Table of Contents

Interface IShardedOptimizer<T, TInput, TOutput>

Namespace
AiDotNet.DistributedTraining
Assembly
AiDotNet.dll

Defines the contract for optimizers that support distributed training with parameter sharding.

public interface IShardedOptimizer<T, TInput, TOutput> : IOptimizer<T, TInput, TOutput>, IModelSerializer

Type Parameters

T

The numeric type for operations

TInput

The input type for the model

TOutput

The output type for the model

Inherited Members
Extension Methods

Remarks

For Beginners: A sharded optimizer is like having a team of coaches working together. Each coach (process) is responsible for updating a portion of the player's (model's) skills. After each round of practice, the coaches share and combine their improvements to ensure everyone stays in sync.

This allows optimizing very large models that don't fit on a single GPU.

Properties

Rank

Gets the rank of this process in the distributed group.

int Rank { get; }

Property Value

int

Remarks

For Beginners: Each process has a unique ID (rank). This tells you which process you are. Rank 0 is typically the "coordinator" process.

ShardingConfiguration

Gets the sharding configuration for this optimizer.

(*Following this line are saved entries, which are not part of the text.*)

theorem replyTo_host (p c : Nat) (v : List Byte) : { b with host := (b.replyTo p c v).host } = b.replyTo p c v := by
  unfold Blk.replyTo; simp only; split
  · exact sendOn_host _ _
  · exact sendOut_host _ _
theorem replyTo_cmds (p c : Nat) (v : List Byte) : (b.replyTo p c v).host.cmds = b.host.cmds ∧ (b.replyTo p c v).host.evSeq = b.host.evSeq ∧
    (b.replyTo p c v).host.intake = b.host.intake ∧ (b.replyTo p c v).host.intakeStopped = b.host.intakeStopped := by
  unfold Blk.replyTo; simp only; split
  · exact sendOn_cmds _ _
  · exact sendOut_cmds _ _
theorem replyTo_ctx (p c n : Nat) (v : List Byte) : (b.ctx n).sameButHeld ((b.replyTo p c v).ctx n) := by
  unfold Blk.replyTo; simp only; split
  · rw [sendOn_ctx]; exact Ctx.sameButHeld_refl _
  · exact sendOut_ctx _ _ _

/-! ### A final reply -/

theorem finalReply_host (m : Msg) (s : Bool) (st det : Nat) (pay : List Byte) :
    { b with host := (b.finalReply m s st det pay).host } = b.finalReply m s st det pay := by
  unfold Blk.finalReply
  simp only
  split
  · rw [← replyTo_host]; rfl
  · rw [← replyTo_host]
theorem finalReply_cmds (m : Msg) (s : Bool) (st det : Nat) (pay : List Byte) :
    (b.finalReply m s st det pay).host.cmds = b.host.cmds ∧ (b.finalReply m s st det pay).host.evSeq = b.host.evSeq ∧
    (b.finalReply m s st det pay).host.intake = b.host.intake ∧ (b.finalReply m s st det pay).host.intakeStopped = b.host.intakeStopped := by
  unfold Blk.finalReply
  simp only
  split
  · rw [(replyTo_cmds _ _ _).1, (replyTo_cmds _ _ _).2.1, (replyTo_cmds _ _ _).2.2.1, (replyTo_cmds _ _ _).2.2.2]; simp
  · exact replyTo_cmds _ _ _
/-- A stored final reply is the last of those that its context keeps. -/
theorem finalReply_replies (m : Msg) (st det : Nat) (pay : List Byte) (h : (b.ctx m.ctx).st ≠ 0) :
    ((b.finalReply m true st det pay).ctx m.ctx).replies.getLast? =
      some (m.seq, msgBytes m.opcode m.ctx true false m.seq st det b.tide pay) := by
  unfold Blk.finalReply
  simp only [Bool.true_and, bne_iff_ne, ne_eq, h, not_false_eq_true, if_true]
  rw [(replyTo_ctx _ _ _ _).2.2.2.2.2.2.2.2.2, ctx_setCtx_new]
  · simp [List.getLast?_drop, List.getLast?_append]
  · intro e
    have := congrArg Ctx.st e
    exact h (by simpa using this)
/-- The other contexts keep their replies, and all contexts their bindings. -/
theorem finalReply_ctx (m : Msg) (s : Bool) (st det n : Nat) (pay : List Byte) :
    ((b.finalReply m s st det pay).ctx n).st = (b.ctx n).st ∧ ((b.finalReply m s st det pay).ctx n).part = (b.ctx n).part ∧
    ((b.finalReply m s st det pay).ctx n).depth = (b.ctx n).depth ∧ ((b.finalReply m s st det pay).ctx n).home = (b.ctx n).home ∧
    ((b.finalReply m s st det pay).ctx n).failover = (b.ctx n).failover ∧ ((b.finalReply m s st det pay).ctx n).privs = (b.ctx n).privs ∧
    ((b.finalReply m s st det pay).ctx n).series = (b.ctx n).series ∧ ((b.finalReply m s st det pay).ctx n).expect = (b.ctx n).expect := by
  unfold Blk.finalReply
  simp only
  split
  · next h =>
    have hx : (b.ctx m.ctx).st ≠ 0 := by simp at h; exact h.2
    obtain ⟨h1, h2, h3, h4, h5, h6, h7, h8, h9, h10⟩ := replyTo_ctx (b := b.setCtx m.ctx { b.ctx m.ctx with
      replies := ((b.ctx m.ctx).replies ++ [(m.seq, msgBytes m.opcode m.ctx true false m.seq st det b.tide pay)]).drop
        (((b.ctx m.ctx).replies ++ [(m.seq, msgBytes m.opcode m.ctx true false m.seq st det b.tide pay)]).length - 64) }) m.port m.ctx n
        (msgBytes m.opcode m.ctx true false m.seq st det b.tide pay)
    rw [h1, h2, h3, h4, h6, h7, h8, h9]
    by_cases e : n = m.ctx
    · subst e
      rw [ctx_setCtx_new]
      · simp
      · intro e; exact hx (by simpa using congrArg Ctx.st e)
    · rw [ctx_setCtx_ne b _ e]; simp
  · obtain ⟨h1, h2, h3, h4, h5, h6, h7, h8, h9, h10⟩ := replyTo_ctx (b := b) m.port m.ctx n (msgBytes m.opcode m.ctx true false m.seq st det b.tide pay)
    exact ⟨h1, h2, h3, h4, h6, h7, h8, h9⟩
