-- ==== Sys2Proof/Tests/Slice0.lean ====
section
/-! SUPPORT. The model's own tests: for every statement with hypotheses a state and operands that meet them, with what the command then
does; ill-formed commands refused; worked examples of the manual. A test is named after the statement it belongs to. -/
namespace Sys2Proof.Tests
open Sys2Proof.Machine
set_option Elab.async false

/-! ### States built for tests -/

/-- A device in service: firmware runs, port A is up, context 0 is open at its home port, the stacks and links as after boot, and partition 0
has Headland 0 and the first granule. -/
def live : Blk :=
  { host := { portA := { up := true, trained := true, lanes := 4 }, ctxs := [(0, { st := 1, homeSet := true })] }
    dev := { svc := true, reachedSvc := true }
    fw := { running := some {} }
    board := { mainOk := true, mainMv := 48000 }
    hbmStacks := (List.range 16).map fun k => (k, { ready := 1 })
    parts := [(0, { st := 2, hlmask := 1, grans := 1, key := [1#8] })] }
/-- The same with Headland 0 ready. -/
def liveH : Blk := { live with hls := [(0, { ready := 1 })] }
/-- A state with no command waiting. -/
def st (b : Blk) : State := { blk := b }
/-- A message of context 0 with an opcode, parameter and payload. -/
def msg (op param : Nat) (payload : List Byte := []) (partition : Nat := 0xFF) : Msg :=
  { opcode := op, param := param, payload := payload, plen := payload.length, partition := partition }
/-- The CMD_CFG_WRITE of one word. -/
def wr (off w : Nat) : Msg := msg 0x101 (cfgBase + off) (leBytes 8 w)
/-- A command leads to a next state that satisfies a predicate. -/
def chk (b : Blk) (i : Instr) (P : Blk → Bool) : Bool := match exec i (st b) with | .next t => P t.blk | _ => false
def isOk {α β : Type} : Except α β → Bool | .ok _ => true | _ => false
/-- The machine with one started command that waits. -/
def waiting (m : Msg) (b : Blk) : Blk := { b with host := { b.host with cmds := [{ m := m, started := true, queued := true }] } }

/-! ### Commands of contexts and ports -/

namespace GW1
def o2 : Nat := 5 + 0 * 2 ^ 16 + 7 * 2 ^ 20 + 1 * 2 ^ 32 + 1 * 2 ^ 33 + 9 * 2 ^ 40
theorem test_NopAndHelloComplete_1 : chk live (.cmdNop (msg 0 0)) (fun t => decide (t.answered (msg 0 0) stOK 0 [] ∧ { live with host := t.host } = t ∧
   live.leftOn t (live.homeOf 0) (replyFrame live (msg 0 0) stOK 0 []))) = true := by decide
theorem test_ContextCommandsAndErrlogRead_1 : chk live (.cmdCtxOpen (msg 3 o2)) (fun t => decide (t.answered (msg 3 o2) stOK 0 [] ∧ (t.ctx 5).st = 1 ∧ (t.ctx 5).depth = 7 ∧ (t.ctx 5).home = 1 ∧ (t.ctx 5).privs = 9)) = true := by decide
def two : Blk := { live with host := { live.host with ctxs := [(0, { st := 1, homeSet := true }), (5, { st := 1, part := 0, depth := 4, homeSet := true })] } }
theorem test_ContextCommandsAndErrlogRead_2 : chk two (.cmdCtxClose (msg 4 5)) (fun t => decide (t.answered (msg 4 5) stOK 0 [] ∧ (t.ctx 5).st = 0)) = true := by decide
theorem test_ContextCommandsAndErrlogRead_3 : two.takes (msg 4 5) = true ∧ two.canon := by decide
theorem test_ContextCommandsAndErrlogRead_4 : chk two (.cmdPortFailover (msg 0x907 3)) (fun t => decide (t.answered (msg 0x907 3) stOK 0 [] ∧ (t.ctx 5).home = 1)) = true := by decide
theorem test_ContextCommandsAndErrlogRead_5 : chk two (.cmdErrlogRead (msg 0x900 0 (zeros 8))) (fun t => decide (t.answered (msg 0x900 0 (zeros 8)) stOK 0 (zeros 8))) = true := by decide
end GW1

IShardingConfiguration<T> ShardingConfiguration { get; }

Property Value

IShardingConfiguration<T>

WorldSize

Gets the total number of processes in the distributed group.

int WorldSize { get; }

Property Value

int

Remarks

For Beginners: This is how many processes are working together to optimize the model. For example, if you have 4 GPUs, WorldSize would be 4.

WrappedOptimizer

Gets the underlying wrapped optimizer.

IOptimizer<T, TInput, TOutput> WrappedOptimizer { get; }

Property Value

IOptimizer<T, TInput, TOutput>

Remarks

For Beginners: This is the original optimizer (like Adam, SGD, etc.) that we're adding distributed training capabilities to. Think of it as the "core brain" that we're helping to work across multiple processes.

Methods

SynchronizeOptimizerState()

Synchronizes optimizer state (like momentum buffers) across all processes.

void SynchronizeOptimizerState()

Remarks

For Beginners: Some optimizers (like Adam) keep track of past gradients to make smarter updates. This method makes sure all processes have the same optimizer state, so they stay coordinated. It's like making sure all team members are reading from the same playbook.